* Exercise
Only one stretch of the listing below is wanted: every line from the first to the line containing "pushCairnIf_cfg _ _ _ _ _ s", set down exactly.
** Opening Listed records block **
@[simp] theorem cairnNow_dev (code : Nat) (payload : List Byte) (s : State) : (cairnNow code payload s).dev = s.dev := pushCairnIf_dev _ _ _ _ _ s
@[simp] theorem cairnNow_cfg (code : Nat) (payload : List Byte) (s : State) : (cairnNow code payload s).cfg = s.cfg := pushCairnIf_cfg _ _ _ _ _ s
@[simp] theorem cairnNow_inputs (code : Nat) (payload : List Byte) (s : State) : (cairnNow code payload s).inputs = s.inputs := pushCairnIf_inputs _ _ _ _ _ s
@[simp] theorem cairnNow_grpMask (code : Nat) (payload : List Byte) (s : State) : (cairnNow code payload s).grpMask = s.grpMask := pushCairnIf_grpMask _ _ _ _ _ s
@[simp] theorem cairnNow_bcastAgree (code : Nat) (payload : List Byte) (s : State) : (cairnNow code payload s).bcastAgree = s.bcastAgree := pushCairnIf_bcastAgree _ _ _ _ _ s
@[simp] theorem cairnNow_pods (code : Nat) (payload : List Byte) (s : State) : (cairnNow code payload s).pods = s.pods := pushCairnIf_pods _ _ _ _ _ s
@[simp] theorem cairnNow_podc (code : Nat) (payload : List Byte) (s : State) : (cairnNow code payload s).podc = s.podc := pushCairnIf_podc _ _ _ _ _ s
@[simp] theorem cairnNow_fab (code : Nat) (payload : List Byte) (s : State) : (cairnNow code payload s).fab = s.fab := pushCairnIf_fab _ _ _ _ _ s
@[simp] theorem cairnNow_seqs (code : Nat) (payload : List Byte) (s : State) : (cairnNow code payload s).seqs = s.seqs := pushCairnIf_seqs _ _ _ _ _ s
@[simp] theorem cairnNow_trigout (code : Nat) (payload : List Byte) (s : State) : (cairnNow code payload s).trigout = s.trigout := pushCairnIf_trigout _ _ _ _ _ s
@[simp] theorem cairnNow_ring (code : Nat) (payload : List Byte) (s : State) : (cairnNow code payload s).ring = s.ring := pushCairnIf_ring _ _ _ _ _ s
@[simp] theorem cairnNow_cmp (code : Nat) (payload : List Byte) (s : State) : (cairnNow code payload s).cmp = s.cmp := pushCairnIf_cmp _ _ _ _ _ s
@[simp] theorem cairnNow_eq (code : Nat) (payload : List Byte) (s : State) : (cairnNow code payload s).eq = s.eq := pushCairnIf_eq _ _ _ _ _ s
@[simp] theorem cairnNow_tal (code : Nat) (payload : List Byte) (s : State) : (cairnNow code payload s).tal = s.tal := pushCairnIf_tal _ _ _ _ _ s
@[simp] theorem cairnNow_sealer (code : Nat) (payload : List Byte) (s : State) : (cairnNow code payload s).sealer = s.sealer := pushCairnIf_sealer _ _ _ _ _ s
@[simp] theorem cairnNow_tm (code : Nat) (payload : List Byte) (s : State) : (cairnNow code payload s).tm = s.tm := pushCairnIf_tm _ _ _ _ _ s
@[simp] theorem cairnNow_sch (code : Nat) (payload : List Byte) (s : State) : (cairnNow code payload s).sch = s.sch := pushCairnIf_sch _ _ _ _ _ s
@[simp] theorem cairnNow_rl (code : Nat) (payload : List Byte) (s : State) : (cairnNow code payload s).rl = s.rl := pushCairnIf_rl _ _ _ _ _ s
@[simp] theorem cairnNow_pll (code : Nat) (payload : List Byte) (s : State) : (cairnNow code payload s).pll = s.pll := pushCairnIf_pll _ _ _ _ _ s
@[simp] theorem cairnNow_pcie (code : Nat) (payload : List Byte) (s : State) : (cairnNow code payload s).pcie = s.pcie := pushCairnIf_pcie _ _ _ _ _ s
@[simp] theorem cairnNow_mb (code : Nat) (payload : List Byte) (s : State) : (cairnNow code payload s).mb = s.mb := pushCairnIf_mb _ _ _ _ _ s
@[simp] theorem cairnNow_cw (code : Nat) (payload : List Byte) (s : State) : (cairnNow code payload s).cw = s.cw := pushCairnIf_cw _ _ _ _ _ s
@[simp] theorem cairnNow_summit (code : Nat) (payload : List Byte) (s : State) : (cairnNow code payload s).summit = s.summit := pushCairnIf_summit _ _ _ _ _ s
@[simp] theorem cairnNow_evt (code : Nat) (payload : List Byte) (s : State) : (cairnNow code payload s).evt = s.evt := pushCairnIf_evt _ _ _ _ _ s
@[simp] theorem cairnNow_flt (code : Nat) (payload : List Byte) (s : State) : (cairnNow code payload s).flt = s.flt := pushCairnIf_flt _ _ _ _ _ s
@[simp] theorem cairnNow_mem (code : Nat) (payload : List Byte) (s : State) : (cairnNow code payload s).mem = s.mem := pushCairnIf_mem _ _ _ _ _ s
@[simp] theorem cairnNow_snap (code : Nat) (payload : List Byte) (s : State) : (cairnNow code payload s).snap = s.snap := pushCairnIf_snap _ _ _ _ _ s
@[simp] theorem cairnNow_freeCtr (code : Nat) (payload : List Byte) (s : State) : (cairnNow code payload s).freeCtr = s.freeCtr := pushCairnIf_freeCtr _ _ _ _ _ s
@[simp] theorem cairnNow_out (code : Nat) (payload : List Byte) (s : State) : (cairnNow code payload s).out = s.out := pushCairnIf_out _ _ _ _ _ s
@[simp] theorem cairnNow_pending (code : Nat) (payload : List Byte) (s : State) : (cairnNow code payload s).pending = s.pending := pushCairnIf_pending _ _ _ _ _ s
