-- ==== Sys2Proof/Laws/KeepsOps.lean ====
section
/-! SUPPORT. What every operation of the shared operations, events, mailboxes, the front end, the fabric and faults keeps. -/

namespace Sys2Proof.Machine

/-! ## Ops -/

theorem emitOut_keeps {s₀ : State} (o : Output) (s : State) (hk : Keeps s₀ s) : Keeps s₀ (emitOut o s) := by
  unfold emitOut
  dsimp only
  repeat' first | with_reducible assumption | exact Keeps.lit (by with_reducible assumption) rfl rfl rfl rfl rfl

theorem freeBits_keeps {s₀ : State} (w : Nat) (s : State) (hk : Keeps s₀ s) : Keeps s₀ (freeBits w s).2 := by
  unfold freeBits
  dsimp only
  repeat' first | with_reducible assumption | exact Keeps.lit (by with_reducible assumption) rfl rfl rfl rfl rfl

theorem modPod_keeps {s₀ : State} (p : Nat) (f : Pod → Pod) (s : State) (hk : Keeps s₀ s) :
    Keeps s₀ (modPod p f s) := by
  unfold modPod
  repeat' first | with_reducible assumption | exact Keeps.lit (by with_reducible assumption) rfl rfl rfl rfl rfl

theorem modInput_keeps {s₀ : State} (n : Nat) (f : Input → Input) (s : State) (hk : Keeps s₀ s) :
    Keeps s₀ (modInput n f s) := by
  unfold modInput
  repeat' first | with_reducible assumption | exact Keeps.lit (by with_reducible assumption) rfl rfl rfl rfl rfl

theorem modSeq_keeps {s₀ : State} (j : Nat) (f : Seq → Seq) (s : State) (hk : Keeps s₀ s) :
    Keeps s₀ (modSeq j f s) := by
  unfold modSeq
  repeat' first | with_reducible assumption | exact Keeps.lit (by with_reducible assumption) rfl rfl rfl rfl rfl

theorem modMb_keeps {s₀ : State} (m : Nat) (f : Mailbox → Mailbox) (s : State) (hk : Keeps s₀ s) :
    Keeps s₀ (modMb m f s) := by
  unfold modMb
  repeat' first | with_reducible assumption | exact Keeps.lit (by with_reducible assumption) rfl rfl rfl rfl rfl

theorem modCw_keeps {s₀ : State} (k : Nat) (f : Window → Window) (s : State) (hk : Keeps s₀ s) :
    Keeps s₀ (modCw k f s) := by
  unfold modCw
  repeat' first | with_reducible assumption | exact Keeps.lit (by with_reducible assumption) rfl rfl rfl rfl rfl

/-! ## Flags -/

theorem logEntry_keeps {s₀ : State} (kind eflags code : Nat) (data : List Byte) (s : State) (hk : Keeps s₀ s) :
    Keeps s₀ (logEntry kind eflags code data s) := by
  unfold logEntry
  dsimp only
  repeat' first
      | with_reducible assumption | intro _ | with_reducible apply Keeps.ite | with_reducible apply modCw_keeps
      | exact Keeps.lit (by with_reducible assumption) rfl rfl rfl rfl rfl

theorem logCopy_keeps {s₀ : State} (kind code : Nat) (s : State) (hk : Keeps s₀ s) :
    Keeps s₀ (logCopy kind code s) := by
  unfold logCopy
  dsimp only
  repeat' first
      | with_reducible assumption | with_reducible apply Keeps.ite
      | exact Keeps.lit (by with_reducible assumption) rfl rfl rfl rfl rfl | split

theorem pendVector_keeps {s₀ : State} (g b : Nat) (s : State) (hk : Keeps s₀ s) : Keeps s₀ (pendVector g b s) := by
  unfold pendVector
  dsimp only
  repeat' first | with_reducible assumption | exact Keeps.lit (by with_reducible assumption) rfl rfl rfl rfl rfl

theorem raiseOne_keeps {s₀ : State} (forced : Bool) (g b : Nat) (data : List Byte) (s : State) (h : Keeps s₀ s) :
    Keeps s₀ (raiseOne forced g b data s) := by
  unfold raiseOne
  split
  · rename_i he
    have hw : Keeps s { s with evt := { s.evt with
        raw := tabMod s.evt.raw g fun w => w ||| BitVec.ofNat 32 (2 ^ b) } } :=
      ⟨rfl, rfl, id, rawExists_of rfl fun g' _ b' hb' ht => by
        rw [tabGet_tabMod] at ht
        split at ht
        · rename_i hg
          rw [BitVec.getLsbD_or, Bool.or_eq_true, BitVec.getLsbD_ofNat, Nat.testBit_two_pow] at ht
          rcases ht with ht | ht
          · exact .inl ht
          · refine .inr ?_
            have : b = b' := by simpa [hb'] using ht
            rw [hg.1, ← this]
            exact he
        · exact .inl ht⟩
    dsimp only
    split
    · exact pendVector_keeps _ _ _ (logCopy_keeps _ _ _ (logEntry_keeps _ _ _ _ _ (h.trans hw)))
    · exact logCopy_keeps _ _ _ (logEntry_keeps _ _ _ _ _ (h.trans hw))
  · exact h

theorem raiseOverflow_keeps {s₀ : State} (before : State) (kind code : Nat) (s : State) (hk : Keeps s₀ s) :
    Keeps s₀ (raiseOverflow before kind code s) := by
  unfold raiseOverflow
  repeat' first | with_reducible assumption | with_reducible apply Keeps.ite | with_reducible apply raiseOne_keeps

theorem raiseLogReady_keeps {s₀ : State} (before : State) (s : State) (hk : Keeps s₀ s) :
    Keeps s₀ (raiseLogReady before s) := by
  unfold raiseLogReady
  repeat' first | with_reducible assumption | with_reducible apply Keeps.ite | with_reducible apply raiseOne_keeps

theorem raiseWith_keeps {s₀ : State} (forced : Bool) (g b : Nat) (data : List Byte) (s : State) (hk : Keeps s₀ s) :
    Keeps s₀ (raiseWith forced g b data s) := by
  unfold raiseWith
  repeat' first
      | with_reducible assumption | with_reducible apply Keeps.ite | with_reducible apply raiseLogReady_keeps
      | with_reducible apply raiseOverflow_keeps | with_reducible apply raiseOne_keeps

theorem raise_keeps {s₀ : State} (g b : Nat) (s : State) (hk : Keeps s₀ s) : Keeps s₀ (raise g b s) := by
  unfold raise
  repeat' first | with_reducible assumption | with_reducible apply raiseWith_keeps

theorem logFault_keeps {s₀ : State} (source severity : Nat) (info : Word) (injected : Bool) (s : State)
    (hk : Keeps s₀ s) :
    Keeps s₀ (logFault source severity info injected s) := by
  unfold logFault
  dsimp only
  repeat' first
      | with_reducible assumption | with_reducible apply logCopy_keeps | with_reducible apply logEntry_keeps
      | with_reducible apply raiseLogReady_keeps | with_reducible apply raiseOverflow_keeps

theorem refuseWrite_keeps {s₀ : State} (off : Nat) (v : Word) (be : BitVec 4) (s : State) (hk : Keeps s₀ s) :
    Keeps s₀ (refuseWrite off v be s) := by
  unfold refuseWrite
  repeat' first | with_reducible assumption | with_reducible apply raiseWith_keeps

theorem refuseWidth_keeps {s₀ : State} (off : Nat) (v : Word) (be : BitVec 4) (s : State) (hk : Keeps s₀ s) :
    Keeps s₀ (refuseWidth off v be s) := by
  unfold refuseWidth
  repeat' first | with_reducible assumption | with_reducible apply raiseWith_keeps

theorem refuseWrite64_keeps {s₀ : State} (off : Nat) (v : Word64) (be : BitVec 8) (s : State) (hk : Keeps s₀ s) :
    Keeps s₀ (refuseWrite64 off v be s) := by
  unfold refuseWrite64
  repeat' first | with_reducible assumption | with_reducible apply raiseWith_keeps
** Closing Listed records block **
* Solved exercise
@[simp] theorem cairnNow_dev (code : Nat) (payload : List Byte) (s : State) : (cairnNow code payload s).dev = s.dev := pushCairnIf_dev _ _ _ _ _ s
@[simp] theorem cairnNow_cfg (code : Nat) (payload : List Byte) (s : State) : (cairnNow code payload s).cfg = s.cfg := pushCairnIf_cfg _ _ _ _ _ s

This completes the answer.